Krakowski Kazimierz: restauracja MIODOVA

Krakowski Kazimierz -labirynt restauracji, barów, pubów, kawiarni, łatwo się w tym labiryncie zgubić. Nie lubię błądzić, a już na pewno, czując głód. Taki cytat Salvadora Dali jest  jak najbardziej na miejscu: "Można nie jeść w ogóle, ale nie można jeść źle". Dlatego najczęściej szukam nowych adresów, najpierw korzystając z polecenia, później znajdując menu w internecie i czytając opinie gości, wychodzę z założenia, że dobry smak zawsze się obroni...
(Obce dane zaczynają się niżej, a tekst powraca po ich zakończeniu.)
/-- The scale bytes of an engine-side tile. -/
def Port.tileScales (p : Port) (xf : Bool) : Nat := if fmtBfp (p.engineFmt xf) then dCols p.desc / 32 * dRows p.desc else 0

/-- The bytes of a beat, scale bytes included (R185). -/
def Port.beatBytes (p : Port) (xf : Bool) : Nat := p.tileBytes xf + p.tileScales xf

/-- A transform stage is set. -/
def Port.hasXform (p : Port) : Bool :=
  p.xTranspose || p.xPermute.isSome || p.xBroadcast.isSome || p.xConvert.isSome || p.xQrow.isSome

/-! ## Elements (R85, R89, R90, R92, R399) -/

/-- Elements of w bits each from bytes, the first in the lowest bits. -/
def elemsOf (w n : Nat) (bs : List Byte) : List Nat :=
  if w % 8 = 0 then wordsOf (w / 8) n bs
  else let x := leNat bs; (List.range n).map (fun i => x / 2 ^ (w * i) % 2 ^ w)

/-- Bytes of elements of w bits each. -/
def bytesOf (w : Nat) (es : List Nat) : List Byte :=
  if w % 8 = 0 then es.flatMap (fun e => leBytes (w / 8) e)
  else leBytes (es.length * w / 8) (es.foldr (fun e a => e + 2 ^ w * a) 0)

/-- The value of an element code of a format, with its block's scale. -/
def codeVal (f code : Nat) (scale : Byte) : FVal :=
  match fmtFloat f with
  | some g => unpack g code
  | none =>
    if fmtBfp f then bfpVal (fmtBits f) scale code
    else ofInteger (BitVec.ofNat (fmtBits f) code).toInt

/-- A code converted from one of the formats 0 to 7 to another (R98 to R100). -/
def convertCode (src dst mode : Nat) (ieee : Bool) (code : Nat) : Nat × BitVec 16 :=
  match fmtFloat dst with
  | some g => convertTo g mode ieee (codeVal src code 0)
  | none =>
    let w := fmtBits dst
    match fmtFloat src with
    | some _ => let r := toInteger w mode (codeVal src code 0); ((BitVec.ofInt w r.1).toNat, r.2)
    | none => let r := saturate (BitVec.ofNat (fmtBits src) code).toInt w; ((BitVec.ofInt w r.1).toNat, r.2)

/-- A tile of rows by columns with dimensions 0 and 1 swapped. -/
def transposeTile (n : Nat) (es : List Nat) : List Nat :=
  let a := es.toArray
  (List.range (n * n)).map (fun k => a.getD (k % n * n + k / n) 0)

/-! ## Translation windows (R156 to R158) -/

/-- Fields of a window entry. -/
def winVlim (w : BitVec 128) : Nat := w.toNat / 2 ^ 92 % 2 ^ 36
def winVbase (w : BitVec 128) : Nat := w.toNat / 2 ^ 56 % 2 ^ 36
def winDbase (w : BitVec 128) : Nat := w.toNat / 2 ^ 28 % 2 ^ 28
def winV (w : BitVec 128) : Bool := w.getLsbD 0
def winChk (w : BitVec 128) : Bool := w.getLsbD 1

/-- The attributes of an entry, laid out as bits [11:0] of a PTE. -/
def winAttr (w : BitVec 128) : Word :=
  let b := fun (n m : Nat) => if w.getLsbD n then 2 ^ m else 0
  BitVec.ofNat 64 (b 7 9 + b 6 8 + b 5 7 + b 4 4 + b 3 3)

/-- The pages of a window from index i on pass the walker's check (R157). -/
def winPagesOk (fuel : Nat) (s : State) (asid : BitVec 9) (w : BitVec 128) (i : Nat) : Bool :=
  match fuel with
  | 0 => true
  | f + 1 =>
    let va := (winVbase w + i) * 4096
    let x := walk s asid va
    let dpa := pteDpa x.pte / x.size * x.size + va % x.size
    let mask : Word := 0x398
    x.fail.isNone && dpa = (winDbase w + i) * 4096 && (x.pte &&& mask) = (winAttr w &&& mask) && winPagesOk f s asid w (i + 1)

/-- A port of the core. -/
def State.port (s : State) (p : Nat) : Port := SMap.get Port.reset s.core.ports p
/-- The state with a port changed. -/
def State.putPort (s : State) (p : Nat) (x : Port) : State := { s with core := { s.core with ports := SMap.set Port.reset s.core.ports p x } }

/-- Who accesses memory through a port: the context of the access, its address space and level, and the party whose load or store it is. -/
structure Reader where
  ctx : CtxId
  asid : BitVec 9
  kLevel : Bool
  party : Nat
  deriving DecidableEq, Repr

/-- The first window that covers an address and holds after its check; a check sets CHK or clears V. -/
def winFind (fuel : Nat) (s : State) (p e : Nat) (asid : BitVec 9) (va : Nat) : Option (BitVec 128) × State :=
  match fuel with
  | 0 => (none, s)
  | f + 1 =>
    let x := s.port p
    let w := SMap.get 0 x.wins e
    if winV w && winVbase w ≤ va / 4096 && va / 4096 ≤ winVlim w then
      if winChk w then (some w, s)
      else if winPagesOk (winVlim w + 1 - winVbase w) s asid w 0 then
        let w1 := w ||| 2
        (some w1, s.putPort p { x with wins := SMap.set 0 x.wins e w1 })
      else winFind f (s.putPort p { x with wins := SMap.set 0 x.wins e (w &&& ~~~1#128) }) p (e + 1) asid va
    else winFind f s p (e + 1) asid va

/-- Translate of R158 through a port: its windows, lowest first, then the TLBs and the walk. What the check of a window left stays when the access faults (R157). -/
def portTranslate (s : State) (p : Nat) (r : Reader) (k : Access) (va : Nat) : Except (Flt × State) (Xlat × State) :=
  match winFind 4 s p 0 r.asid va with
  | (some w, s1) =>
    match checkPerm r.kLevel k va ⟨(winDbase w * 4096 + va) - winVbase w * 4096, winAttr w⟩ with
    | .error f => .error (f, s1)
    | .ok x => .ok (x, s1)
  | (none, s1) =>
    match translate s1 r.asid r.kLevel k va with
    | .error f => .error (f, s1)
    | .ok y => .ok y

/-- The parts of n bytes that a port accesses at a VA, cut at page boundaries, ascending. A write's frames are checked at its commit (R437). -/
def portParts (fuel : Nat) (s : State) (p : Nat) (r : Reader) (k : Access) (va n : Nat) : Except (Flt × State) (List Part × State) :=
  match fuel with
  | 0 => .ok ([], s)
  | f + 1 =>
    if n = 0 then .ok ([], s)
    else
      let l := min n (4096 - va % 4096)
      match portTranslate s p r k va with
      | .error e => .error e
      | .ok (x, s1) =>
        match if k = .write then none else frameFaults s1 true x.dpa va l with
        | some e => .error (e, s1)
        | none =>
          match portParts f s1 p r k (va + l) (n - l) with
          | .error e => .error e
          | .ok (ps, s2) => .ok (⟨x.dpa, l, x.attr⟩ :: ps, s2)

/-! ## Reading a tile (R149 to R151, R399) -/

/-- No fault: the access waits for a way of the Well and is made again (R435). -/
def wayWait : Flt := ⟨0, 0, 0⟩

/-- Bytes read at an address of a tensor's space, as a plain load of the reader sees them: no party's atomic access, so each byte by itself (R123). -/
def tensorBytes (s : State) (p : Nat) (r : Reader) (sp : Bool) (va n : Nat) : Except (Flt × State) (List Byte × State) :=
  if sp then .ok (s.spLoad r.party 1 va n)
  else
    match portParts (n / 4096 + 2) s p r .read va n with
    | .error f => .error f
    | .ok (ps, s1) =>
      if s1.waitsWay ps then .error (wayWait, s1)
      else let u := readView s1 r.party none 1 ps; .ok (u.1, u.2.useLines (linesOfParts ps))

/-- The bytes at each address of a list, in order; a repeated address is read once. -/
def readSpans (s : State) (p : Nat) (r : Reader) (sp : Bool) (n : Nat) (as' : List Nat) (last : Option (Nat × List Byte)) :
    Except (Flt × State) (List (List Byte) × State) :=
  match as' with
  | [] => .ok ([], s)
  | a :: t =>
    match last.filter (fun l => l.1 = a) with
    | some l => (readSpans s p r sp n t (some l)).map (fun x => (l.2 :: x.1, x.2))
    | none =>
      match tensorBytes s p r sp a n with
      | .error f => .error f
      | .ok (cs, s1) => (readSpans s1 p r sp n t (some (a, cs))).map (fun x => (cs :: x.1, x.2))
Aktualnie,  moim numerem jeden na krakowskim Kazimierzu jest nowo otwarta restauracja Miodova na ulicy Szerokiej 3, w której próbowałam menu degustacyjnego inaugurującego sezon na gęsinę. Potrwa on w tej restauracji do 6 grudnia 2014. Świetny pomysł, by  z produktu lokalnego, jakim są gęsi z hodowli zatorskich, zbudować tak ciekawe i różnorodne, wręcz zaskakujące menu.  
Z publikacji restauracji dowiedziałam się, że Miodova powstała z inspiracji wydaną w 1897 roku książką „Ilustrowany Kucharz Krakowski” Marii Gruszeckiej.  Założyciele restauracji postanowili stworzyć na krakowskim Kazimierzu miejsce, w którym przywołane zostaną klasyczne polskie  smaki, takie jak zupa rakowa, barszcz burakowy, gicz cielęca czy miodownik. Zapewniają, że serwowane przez nich dania zaskoczą gości wpływami kuchni austro-węgierskiej, bałkańskiej, żydowskiej, rosyjskiej..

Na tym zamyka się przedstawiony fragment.